Пока я размышлял, Герхард продолжал болтать. Он рассказал о том, что у него в Ла Паломе
— Ладно! — перебил я своего нового приятеля. — Легион так легион! Сегодня отдыхаем, а завтра идем на вербовочный пункт.
Крашке несказанно обрадовался моему решению, и мы выпили еще по одной за удачу, после чего распрощались до следующего дня.
На вербовочном пункте за главного был крепкий рослый парень в форме сержанта армии США. Он велел нам заполнить по короткой анкете, содержавшей не более восьми вопросов. Требовалось назвать имя и фамилию, а также сообщить данные о возрасте, национальности, гражданстве, образовании, адресе одного из родственников и номере текущего счета. В качестве родственницы я указал двоюродную сестру в Западном Берлине. Эта «сестра» была пока единственной ниточкой, связывавшей меня со своими. Что же касается счета, то и он был, так как накануне я предусмотрительно поместил небольшую сумму в один из банков Ла Паломы.

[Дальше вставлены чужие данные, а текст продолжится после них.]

-- ==== Sys2Proof/Laws/Keep2.lean ====
section
/-! SUPPORT. What the functions of the machine keep, part 2 of 6, callees first. A function that leaves the queue and the addressed
memory alone keeps every property that depends on those two only; one that writes the addressed memory keeps its form and the queue. -/

namespace Sys2Proof.Laws

open Sys2Proof.Machine

theorem keep_spanLow {P : State → Prop} (hP : Stable P) (a0 : Cmd) (a1 : Seq) (a2 : Nat) (a3 : Nat) (a4 : Nat) (s : State) (hs : P s) :
    P (spanLow a0 a1 a2 a3 a4 s) := by
  unfold spanLow
  dsimp -failIfUnchanged only
  repeat' first
    | with_reducible exact hs
    | with_reducible refine ite_keep ?_ ?_
    | with_reducible refine keep_postEvent hP _ _ _ _ _ ?_
    | split
    | intro _

theorem keep_writeThroughSend {P : State → Prop} (hP : Stable P) (a0 : Nat) (a1 : Seq) (a2 : Cmd) (a3 : PlaceRec) (a4 : Nat) (a5 : Nat) (a6 : Nat) (a7 : Nat) (s : State) (hs : P s) :
    Snd P (writeThroughSend a0 a1 a2 a3 a4 a5 a6 a7 s) := by
  unfold writeThroughSend
  repeat' first
    | with_reducible exact hs
    | with_reducible refine ite_keep ?_ ?_
    | dsimp only [fst_mk_eq, snd_mk_eq]
    | with_reducible refine keep_askFabric hP _ _ _ _ _ _ _ _ _ _ _ _ _ ?_
    | split
    | intro _

theorem keep_bumpGen {P : State → Prop} (hP : Stable P) (a0 : Nat) (a1 : Nat) (s : State) (hs : P s) :
    P (bumpGen a0 a1 s) := by
  unfold bumpGen
  dsimp -failIfUnchanged only
  repeat' first
    | with_reducible exact hs
    | with_reducible refine ite_keep ?_ ?_
    | with_reducible refine keep_modPage hP _ _ _ ?_
    | intro _

theorem keep_setGran {P : State → Prop} (hP : Stable P) (a0 : Nat) (a1 : Granule) (s : State) (hs : P s) :
    P (setGran a0 a1 s) := by
  unfold setGran
  repeat' first
    | with_reducible exact hs
    | split
    | fail_if_no_progress (with_reducible refine mk_keep hP ?_)

theorem keep_countPoison {P : State → Prop} (hP : Stable P) (a0 : Nat) (s : State) (hs : P s) :
    P (countPoison a0 s) := by
  unfold countPoison
  dsimp -failIfUnchanged only
  repeat' first
    | with_reducible exact hs
    | with_reducible refine ite_keep ?_ ?_
    | with_reducible refine keep_postEvent hP _ _ _ _ _ ?_
    | with_reducible refine keep_raiseOf hP _ _ _ _ ?_
    | with_reducible refine keep_modCell hP _ _ _ ?_
    | intro _

theorem keep_logPoison {P : State → Prop} (hP : Stable P) (a0 : Nat) (a1 : Nat) (s : State) (hs : P s) :
    P (logPoison a0 a1 s) := by
  unfold logPoison
  repeat' first
    | with_reducible exact hs
    | with_reducible refine keep_modCell hP _ _ _ ?_

theorem keep_discoverPoison {P : State → Prop} (hP : Stable P) (a0 : Nat) (a1 : Nat) (s : State) (hs : P s) :
    P (discoverPoison a0 a1 s) := by
  unfold discoverPoison
  repeat' first
    | with_reducible exact hs
    | with_reducible refine keep_countPoison hP _ _ ?_
    | with_reducible refine keep_logPoison hP _ _ _ ?_

theorem keep_meetWords {P : State → Prop} (hP : Stable P) (a0 : Nat) (a1 : Nat) (a2 : Nat) (a3 : List Nat) (s : State) (hs : P s) :
    P (meetWords a0 a1 a2 a3 s) := by
  unfold meetWords
  dsimp -failIfUnchanged only
  repeat' first
    | with_reducible exact hs
    | with_reducible assumption
    | with_reducible refine ite_keep ?_ ?_
    | with_reducible refine keep_discoverPoison hP _ _ _ ?_
    | with_reducible refine keep_modCell hP _ _ _ ?_
    | with_reducible refine foldl_keep ?_ ?_
    | intro _

theorem keep_readGran {P : State → Prop} (hP : Stable P) (a0 : Nat) (a1 : Nat) (a2 : Nat) (s : State) (hs : P s) :
    Snd P (readGran a0 a1 a2 s) := by
  unfold readGran
  dsimp -failIfUnchanged only
  repeat' first
    | with_reducible exact hs
    | with_reducible refine ite_keep ?_ ?_
    | dsimp only [fst_mk_eq, snd_mk_eq]
    | with_reducible refine keep_setGran hP _ _ _ ?_
    | with_reducible refine keep_meetWords hP _ _ _ _ _ ?_
    | intro _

Заполнив анкеты, мы с Герхардом отправились к медикам, расположившимся под белым парусиновым тентом во дворе вербовочного пункта. Врачей было трое: терапевт, окулист и кожник-венеролог. Через десять минут я был признан годным к строевой службе. С Крашке медики провозились целых пятнадцать минут: их смутил возраст Герхарда. После того как на наших анкетах были сделаны отметки о состоянии здоровья, мы предстали перед сержантом. Последний сидел тут же, во дворе, за отдельным столом, на котором лежала стопка бумаг, придавленных автоматным рожком, чтоб документы не унес ветер. Я подошел первым.
— Стрелять умеешь? — спросил сержант, бегло просмотрев мой формуляр.
Я взял у него автомат и пулями написал на глухом заборе:
«Voqt».
— Что это? — поинтересовался он.
— Это моя фамилия.
Сержант недовольно поморщился.
— Здесь такое не пойдет. Советую тебе называться по имени и на испанский манер: Арнольдо.
— Ну Арнольдо, так Арнольдо, — согласился я.
— А как у тебя насчет ближнего боя? Покажи!